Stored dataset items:
◆ ◆ ◆

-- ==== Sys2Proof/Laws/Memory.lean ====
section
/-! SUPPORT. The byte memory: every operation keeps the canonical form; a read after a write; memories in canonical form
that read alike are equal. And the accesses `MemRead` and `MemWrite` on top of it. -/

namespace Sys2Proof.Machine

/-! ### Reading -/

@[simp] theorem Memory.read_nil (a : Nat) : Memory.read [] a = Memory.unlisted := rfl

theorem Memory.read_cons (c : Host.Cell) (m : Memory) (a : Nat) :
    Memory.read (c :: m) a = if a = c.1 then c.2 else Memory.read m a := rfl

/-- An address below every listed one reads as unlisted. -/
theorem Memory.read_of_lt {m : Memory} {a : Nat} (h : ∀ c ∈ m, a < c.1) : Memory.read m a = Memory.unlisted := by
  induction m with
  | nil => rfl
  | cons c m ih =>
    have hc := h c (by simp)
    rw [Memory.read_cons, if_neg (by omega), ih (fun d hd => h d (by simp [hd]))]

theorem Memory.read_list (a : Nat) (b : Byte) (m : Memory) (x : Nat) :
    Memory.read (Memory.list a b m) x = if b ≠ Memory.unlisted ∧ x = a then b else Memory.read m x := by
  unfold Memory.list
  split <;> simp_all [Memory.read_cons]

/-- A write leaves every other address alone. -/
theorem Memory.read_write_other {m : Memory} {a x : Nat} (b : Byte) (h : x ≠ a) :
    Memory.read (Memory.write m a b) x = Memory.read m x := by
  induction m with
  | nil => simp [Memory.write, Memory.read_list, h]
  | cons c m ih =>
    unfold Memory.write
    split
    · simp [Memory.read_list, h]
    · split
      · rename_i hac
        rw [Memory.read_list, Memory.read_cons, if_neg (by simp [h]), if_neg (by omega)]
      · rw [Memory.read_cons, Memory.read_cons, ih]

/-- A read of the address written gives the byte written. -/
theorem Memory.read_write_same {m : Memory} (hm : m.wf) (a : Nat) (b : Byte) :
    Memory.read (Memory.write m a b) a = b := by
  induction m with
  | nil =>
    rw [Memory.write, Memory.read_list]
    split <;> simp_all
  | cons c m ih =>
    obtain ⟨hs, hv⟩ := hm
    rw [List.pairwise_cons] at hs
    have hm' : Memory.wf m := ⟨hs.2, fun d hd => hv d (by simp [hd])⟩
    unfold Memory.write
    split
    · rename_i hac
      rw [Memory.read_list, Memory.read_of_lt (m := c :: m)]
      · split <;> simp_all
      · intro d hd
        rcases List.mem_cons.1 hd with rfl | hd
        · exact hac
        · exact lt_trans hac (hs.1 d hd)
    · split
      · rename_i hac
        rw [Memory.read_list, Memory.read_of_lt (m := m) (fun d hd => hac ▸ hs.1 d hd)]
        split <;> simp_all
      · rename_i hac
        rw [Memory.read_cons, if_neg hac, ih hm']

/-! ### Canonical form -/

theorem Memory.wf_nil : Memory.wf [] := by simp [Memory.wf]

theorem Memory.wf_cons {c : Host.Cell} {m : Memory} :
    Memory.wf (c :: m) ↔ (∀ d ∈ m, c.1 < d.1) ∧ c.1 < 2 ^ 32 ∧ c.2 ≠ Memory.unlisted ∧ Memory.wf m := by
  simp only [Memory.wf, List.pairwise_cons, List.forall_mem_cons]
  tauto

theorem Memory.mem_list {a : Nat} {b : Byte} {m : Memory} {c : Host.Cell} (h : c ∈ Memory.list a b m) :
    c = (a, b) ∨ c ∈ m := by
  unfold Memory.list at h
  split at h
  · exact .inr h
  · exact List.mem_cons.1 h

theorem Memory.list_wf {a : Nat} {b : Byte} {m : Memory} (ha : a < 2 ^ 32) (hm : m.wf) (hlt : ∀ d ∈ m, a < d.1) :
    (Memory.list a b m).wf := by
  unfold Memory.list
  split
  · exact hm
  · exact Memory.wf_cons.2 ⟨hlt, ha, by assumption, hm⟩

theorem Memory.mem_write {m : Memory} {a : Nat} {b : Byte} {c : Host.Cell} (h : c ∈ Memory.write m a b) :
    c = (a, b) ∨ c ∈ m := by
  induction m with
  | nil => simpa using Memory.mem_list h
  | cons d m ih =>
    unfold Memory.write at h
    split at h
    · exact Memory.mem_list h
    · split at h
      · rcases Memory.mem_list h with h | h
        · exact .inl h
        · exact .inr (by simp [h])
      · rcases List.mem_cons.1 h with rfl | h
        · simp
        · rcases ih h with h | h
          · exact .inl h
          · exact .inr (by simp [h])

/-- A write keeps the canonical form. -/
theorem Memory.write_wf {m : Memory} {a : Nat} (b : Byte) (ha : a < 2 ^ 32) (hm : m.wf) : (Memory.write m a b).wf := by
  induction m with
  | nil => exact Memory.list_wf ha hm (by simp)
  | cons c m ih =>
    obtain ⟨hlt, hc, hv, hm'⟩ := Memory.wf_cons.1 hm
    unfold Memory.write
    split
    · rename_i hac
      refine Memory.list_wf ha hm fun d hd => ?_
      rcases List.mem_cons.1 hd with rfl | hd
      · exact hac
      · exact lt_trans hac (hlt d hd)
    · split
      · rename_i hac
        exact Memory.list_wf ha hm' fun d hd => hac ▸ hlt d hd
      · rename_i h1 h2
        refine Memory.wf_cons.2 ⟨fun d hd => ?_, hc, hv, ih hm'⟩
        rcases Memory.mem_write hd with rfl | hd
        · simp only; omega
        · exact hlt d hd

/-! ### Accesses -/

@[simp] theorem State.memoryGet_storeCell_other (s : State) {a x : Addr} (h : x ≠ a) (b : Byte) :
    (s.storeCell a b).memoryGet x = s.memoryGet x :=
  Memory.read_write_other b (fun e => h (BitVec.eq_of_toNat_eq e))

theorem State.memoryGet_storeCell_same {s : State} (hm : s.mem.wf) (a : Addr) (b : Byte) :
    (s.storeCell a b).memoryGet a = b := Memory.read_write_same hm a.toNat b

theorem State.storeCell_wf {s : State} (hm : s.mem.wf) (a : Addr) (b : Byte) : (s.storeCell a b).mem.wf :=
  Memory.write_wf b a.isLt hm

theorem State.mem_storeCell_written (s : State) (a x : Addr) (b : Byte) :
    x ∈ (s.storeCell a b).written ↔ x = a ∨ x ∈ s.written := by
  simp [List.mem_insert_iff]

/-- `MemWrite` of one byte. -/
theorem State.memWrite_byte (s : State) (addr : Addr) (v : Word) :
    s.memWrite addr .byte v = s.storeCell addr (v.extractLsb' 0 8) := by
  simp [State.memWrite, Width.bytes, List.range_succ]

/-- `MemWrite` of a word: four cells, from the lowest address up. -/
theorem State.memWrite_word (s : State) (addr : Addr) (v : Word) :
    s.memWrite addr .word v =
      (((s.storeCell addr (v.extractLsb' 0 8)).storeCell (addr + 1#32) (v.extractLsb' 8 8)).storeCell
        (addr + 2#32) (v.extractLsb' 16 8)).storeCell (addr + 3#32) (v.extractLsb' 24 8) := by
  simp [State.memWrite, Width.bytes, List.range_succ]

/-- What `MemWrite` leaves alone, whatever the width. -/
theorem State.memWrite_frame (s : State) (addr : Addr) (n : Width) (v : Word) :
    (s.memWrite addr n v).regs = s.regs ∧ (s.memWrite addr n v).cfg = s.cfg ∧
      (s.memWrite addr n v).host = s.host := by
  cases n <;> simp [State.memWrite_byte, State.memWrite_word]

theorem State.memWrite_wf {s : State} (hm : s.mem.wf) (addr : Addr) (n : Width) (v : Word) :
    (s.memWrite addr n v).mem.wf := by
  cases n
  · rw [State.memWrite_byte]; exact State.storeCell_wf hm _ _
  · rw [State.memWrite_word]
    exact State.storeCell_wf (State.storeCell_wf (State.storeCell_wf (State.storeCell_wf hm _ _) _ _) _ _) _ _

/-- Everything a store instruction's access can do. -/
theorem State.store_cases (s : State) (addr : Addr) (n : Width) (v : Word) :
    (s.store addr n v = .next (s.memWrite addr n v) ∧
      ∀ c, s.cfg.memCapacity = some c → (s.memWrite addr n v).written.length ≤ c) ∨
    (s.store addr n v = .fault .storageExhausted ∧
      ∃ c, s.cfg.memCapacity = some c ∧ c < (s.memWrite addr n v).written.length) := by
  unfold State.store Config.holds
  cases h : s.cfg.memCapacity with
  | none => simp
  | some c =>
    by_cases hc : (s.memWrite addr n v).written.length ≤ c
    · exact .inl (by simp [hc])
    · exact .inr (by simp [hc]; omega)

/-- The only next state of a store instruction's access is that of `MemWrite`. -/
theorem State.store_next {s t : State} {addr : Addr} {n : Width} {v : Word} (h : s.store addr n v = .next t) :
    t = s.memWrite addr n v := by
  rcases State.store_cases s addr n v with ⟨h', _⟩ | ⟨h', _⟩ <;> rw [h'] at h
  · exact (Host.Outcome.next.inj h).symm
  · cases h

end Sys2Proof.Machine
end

◆ ◆ ◆

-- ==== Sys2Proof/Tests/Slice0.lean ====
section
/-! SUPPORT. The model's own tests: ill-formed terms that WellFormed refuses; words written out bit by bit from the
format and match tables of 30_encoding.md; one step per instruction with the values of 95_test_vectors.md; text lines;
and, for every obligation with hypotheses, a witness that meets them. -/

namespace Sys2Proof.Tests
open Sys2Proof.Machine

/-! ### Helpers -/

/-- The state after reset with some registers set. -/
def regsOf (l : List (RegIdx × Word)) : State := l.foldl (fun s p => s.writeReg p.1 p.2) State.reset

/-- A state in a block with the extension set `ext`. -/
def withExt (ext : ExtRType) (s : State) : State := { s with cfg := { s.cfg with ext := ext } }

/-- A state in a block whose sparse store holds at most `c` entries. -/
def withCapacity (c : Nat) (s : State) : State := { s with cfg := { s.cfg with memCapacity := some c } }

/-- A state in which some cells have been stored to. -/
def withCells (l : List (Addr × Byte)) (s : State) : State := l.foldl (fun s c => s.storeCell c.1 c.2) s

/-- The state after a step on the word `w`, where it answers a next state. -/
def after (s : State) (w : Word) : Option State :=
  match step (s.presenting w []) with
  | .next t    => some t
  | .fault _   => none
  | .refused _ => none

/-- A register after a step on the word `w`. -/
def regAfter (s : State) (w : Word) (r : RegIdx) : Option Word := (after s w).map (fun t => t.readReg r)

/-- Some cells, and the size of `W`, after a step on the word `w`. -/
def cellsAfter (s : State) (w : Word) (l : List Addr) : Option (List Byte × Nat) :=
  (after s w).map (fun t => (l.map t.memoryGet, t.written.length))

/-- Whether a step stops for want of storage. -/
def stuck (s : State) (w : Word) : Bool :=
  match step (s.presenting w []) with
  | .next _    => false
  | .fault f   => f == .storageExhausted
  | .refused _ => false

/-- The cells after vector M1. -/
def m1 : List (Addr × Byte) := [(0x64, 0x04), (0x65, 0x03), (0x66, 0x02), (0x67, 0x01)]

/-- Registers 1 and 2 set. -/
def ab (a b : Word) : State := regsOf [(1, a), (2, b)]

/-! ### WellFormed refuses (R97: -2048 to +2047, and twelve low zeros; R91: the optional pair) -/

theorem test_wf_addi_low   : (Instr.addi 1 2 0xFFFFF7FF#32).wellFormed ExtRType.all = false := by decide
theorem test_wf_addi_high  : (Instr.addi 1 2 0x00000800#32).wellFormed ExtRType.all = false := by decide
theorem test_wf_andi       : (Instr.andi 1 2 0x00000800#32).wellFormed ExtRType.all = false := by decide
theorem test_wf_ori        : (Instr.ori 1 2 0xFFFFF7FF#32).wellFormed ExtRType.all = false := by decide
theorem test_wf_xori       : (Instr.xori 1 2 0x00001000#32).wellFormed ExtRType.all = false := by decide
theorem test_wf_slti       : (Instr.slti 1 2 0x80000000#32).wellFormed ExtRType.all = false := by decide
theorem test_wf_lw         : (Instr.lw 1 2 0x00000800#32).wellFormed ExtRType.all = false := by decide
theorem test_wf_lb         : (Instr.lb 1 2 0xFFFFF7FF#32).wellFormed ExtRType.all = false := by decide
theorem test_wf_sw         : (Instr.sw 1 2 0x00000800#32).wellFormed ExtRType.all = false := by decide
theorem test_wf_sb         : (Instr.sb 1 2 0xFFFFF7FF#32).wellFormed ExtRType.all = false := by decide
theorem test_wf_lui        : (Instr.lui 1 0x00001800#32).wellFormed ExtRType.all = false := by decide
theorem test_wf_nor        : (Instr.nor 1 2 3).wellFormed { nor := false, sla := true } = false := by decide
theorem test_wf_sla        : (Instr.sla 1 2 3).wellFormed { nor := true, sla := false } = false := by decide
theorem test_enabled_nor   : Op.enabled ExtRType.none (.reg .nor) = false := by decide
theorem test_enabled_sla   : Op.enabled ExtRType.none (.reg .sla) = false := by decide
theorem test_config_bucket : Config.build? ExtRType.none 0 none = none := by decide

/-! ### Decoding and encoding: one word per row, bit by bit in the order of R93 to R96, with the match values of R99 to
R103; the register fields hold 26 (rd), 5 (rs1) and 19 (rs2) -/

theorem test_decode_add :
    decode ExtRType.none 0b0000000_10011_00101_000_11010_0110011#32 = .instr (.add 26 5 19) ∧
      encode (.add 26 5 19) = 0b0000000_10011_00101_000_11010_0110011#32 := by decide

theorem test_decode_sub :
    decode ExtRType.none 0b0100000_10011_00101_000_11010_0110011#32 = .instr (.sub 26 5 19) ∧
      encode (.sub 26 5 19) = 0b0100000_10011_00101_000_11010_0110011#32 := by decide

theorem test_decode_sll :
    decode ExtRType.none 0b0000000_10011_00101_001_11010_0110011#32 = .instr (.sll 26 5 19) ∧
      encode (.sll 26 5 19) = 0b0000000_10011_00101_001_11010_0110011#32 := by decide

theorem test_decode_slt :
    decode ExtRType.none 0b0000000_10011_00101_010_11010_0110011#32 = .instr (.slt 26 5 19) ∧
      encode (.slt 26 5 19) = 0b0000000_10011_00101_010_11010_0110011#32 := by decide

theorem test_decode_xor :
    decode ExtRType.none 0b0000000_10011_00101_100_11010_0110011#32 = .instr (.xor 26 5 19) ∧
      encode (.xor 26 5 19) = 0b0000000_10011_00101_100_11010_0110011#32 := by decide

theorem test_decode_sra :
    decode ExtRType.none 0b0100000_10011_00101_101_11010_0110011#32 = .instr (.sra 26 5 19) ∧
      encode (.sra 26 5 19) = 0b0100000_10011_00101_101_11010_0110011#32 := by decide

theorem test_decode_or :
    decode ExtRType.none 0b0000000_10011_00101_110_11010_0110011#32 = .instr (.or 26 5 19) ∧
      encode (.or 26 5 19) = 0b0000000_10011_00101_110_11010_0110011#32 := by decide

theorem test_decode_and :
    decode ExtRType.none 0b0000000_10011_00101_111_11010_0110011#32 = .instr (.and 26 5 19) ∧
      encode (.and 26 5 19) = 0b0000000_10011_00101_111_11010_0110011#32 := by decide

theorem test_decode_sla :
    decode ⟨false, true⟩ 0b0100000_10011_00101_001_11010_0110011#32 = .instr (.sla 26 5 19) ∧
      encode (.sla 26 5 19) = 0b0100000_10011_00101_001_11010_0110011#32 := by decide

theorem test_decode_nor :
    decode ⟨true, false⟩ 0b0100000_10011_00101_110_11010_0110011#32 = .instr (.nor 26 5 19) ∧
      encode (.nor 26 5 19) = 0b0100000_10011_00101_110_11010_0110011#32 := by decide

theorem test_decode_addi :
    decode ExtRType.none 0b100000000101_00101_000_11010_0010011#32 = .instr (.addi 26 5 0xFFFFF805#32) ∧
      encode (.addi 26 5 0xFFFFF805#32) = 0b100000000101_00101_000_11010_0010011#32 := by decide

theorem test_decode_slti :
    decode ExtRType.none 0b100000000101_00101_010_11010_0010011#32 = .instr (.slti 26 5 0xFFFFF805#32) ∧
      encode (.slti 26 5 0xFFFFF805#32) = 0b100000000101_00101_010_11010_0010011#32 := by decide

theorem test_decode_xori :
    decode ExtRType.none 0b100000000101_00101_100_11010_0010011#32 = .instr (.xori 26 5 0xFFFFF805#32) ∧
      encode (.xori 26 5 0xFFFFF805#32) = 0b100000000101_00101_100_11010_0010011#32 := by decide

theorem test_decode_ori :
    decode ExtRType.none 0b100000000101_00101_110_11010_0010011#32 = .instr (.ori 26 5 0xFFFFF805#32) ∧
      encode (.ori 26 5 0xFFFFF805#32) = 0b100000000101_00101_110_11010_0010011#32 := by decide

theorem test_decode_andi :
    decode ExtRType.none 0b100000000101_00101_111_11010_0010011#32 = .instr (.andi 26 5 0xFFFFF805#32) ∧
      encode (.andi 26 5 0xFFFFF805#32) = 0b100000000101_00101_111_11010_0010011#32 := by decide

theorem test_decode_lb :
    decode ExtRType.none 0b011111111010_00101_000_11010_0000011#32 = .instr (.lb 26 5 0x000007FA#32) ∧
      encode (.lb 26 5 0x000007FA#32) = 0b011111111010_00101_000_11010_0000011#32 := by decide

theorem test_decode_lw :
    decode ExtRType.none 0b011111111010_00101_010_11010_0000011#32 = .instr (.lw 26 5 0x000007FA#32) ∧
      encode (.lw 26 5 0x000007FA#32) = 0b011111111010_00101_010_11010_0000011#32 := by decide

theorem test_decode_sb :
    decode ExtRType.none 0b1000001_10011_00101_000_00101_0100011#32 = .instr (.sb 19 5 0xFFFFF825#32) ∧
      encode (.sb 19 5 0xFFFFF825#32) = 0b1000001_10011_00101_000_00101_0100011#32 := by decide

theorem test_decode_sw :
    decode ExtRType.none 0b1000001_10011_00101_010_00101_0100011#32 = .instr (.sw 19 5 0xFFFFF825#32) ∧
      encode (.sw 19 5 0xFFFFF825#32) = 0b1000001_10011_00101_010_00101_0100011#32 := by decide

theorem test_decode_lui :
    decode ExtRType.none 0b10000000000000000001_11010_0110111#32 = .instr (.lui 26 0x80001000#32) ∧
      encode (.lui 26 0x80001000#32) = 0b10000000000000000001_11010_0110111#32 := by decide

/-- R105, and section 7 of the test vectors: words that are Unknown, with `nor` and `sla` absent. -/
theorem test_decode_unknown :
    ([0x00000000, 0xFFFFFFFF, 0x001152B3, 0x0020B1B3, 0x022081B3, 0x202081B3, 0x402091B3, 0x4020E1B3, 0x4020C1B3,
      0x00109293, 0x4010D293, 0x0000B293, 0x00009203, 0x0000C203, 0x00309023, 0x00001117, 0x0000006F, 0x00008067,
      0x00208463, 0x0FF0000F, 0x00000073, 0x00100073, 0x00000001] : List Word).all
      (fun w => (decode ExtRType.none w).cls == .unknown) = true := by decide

◆ ◆ ◆

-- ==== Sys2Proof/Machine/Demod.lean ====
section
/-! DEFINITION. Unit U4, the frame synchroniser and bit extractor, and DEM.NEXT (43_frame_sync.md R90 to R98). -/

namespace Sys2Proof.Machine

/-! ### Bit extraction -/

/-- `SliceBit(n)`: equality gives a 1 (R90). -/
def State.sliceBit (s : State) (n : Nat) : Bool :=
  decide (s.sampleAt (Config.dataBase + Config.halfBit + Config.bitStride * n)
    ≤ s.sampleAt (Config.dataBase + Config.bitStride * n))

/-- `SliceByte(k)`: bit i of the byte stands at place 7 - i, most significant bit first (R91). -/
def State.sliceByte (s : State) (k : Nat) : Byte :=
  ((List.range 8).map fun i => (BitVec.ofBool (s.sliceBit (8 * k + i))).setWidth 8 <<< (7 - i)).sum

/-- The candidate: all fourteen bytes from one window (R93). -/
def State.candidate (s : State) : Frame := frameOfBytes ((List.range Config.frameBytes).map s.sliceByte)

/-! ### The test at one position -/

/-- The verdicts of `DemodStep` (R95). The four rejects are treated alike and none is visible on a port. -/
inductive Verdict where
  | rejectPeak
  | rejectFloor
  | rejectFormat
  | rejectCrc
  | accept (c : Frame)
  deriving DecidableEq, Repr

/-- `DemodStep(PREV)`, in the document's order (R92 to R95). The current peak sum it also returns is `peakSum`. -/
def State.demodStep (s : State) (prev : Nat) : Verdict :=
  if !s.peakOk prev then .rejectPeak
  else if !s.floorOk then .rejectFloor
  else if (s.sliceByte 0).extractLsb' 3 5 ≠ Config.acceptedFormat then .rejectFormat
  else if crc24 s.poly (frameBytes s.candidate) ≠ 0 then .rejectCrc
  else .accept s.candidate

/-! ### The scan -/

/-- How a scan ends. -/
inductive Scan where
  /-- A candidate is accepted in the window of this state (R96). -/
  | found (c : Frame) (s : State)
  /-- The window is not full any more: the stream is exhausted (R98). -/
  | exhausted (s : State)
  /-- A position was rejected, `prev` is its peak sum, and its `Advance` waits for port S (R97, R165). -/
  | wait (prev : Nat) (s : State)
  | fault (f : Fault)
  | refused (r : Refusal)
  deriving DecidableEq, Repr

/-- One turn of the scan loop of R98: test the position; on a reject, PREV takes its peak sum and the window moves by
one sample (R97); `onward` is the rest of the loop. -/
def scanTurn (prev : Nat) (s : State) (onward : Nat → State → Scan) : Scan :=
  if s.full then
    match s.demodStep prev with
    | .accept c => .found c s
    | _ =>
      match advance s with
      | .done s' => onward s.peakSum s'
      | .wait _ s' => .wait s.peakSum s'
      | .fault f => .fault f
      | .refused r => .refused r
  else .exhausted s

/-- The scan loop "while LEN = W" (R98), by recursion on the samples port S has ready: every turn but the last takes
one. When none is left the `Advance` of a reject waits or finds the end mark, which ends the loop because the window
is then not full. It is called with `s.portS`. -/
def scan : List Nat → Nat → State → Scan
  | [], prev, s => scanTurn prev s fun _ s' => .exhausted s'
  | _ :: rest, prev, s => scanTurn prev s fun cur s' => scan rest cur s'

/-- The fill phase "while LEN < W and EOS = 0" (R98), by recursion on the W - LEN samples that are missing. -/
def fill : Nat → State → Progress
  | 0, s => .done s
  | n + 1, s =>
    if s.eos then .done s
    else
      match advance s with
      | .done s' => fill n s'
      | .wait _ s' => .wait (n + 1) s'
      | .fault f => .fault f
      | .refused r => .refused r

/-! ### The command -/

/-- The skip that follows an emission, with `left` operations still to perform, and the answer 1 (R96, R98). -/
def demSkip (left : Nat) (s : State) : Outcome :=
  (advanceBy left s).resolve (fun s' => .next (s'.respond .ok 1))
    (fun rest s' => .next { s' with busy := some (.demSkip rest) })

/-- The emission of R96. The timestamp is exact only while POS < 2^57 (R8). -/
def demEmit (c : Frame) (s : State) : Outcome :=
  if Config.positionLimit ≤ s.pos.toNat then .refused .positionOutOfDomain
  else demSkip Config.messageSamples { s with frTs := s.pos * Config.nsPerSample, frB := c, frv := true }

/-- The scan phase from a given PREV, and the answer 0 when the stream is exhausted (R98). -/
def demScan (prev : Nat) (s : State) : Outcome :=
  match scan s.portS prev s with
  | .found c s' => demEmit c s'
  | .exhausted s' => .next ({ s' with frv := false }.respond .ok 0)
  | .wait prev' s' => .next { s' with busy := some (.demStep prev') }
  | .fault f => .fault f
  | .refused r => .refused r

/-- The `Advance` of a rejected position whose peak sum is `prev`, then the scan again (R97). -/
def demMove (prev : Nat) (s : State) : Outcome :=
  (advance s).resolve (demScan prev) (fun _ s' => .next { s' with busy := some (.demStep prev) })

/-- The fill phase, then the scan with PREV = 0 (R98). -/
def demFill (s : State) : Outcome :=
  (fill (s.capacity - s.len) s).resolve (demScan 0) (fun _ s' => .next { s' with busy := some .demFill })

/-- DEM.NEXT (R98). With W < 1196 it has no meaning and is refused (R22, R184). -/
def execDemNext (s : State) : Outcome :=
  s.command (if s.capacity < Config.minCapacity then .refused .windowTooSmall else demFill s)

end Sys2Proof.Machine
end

◆ ◆ ◆

Task requirements:
From the data above, output exactly the lines between the one containing "-- ==== Sys2Proof/Laws/Memory.lean" and the one containing "that read alike", counting both of them.

Solution to this problem:
-- ==== Sys2Proof/Laws/Memory.lean ====
section
/-! SUPPORT. The byte memory: every operation keeps the canonical form; a read after a write; memories in canonical form
that read alike are equal. And the accesses `MemRead` and `MemWrite` on top of it. -/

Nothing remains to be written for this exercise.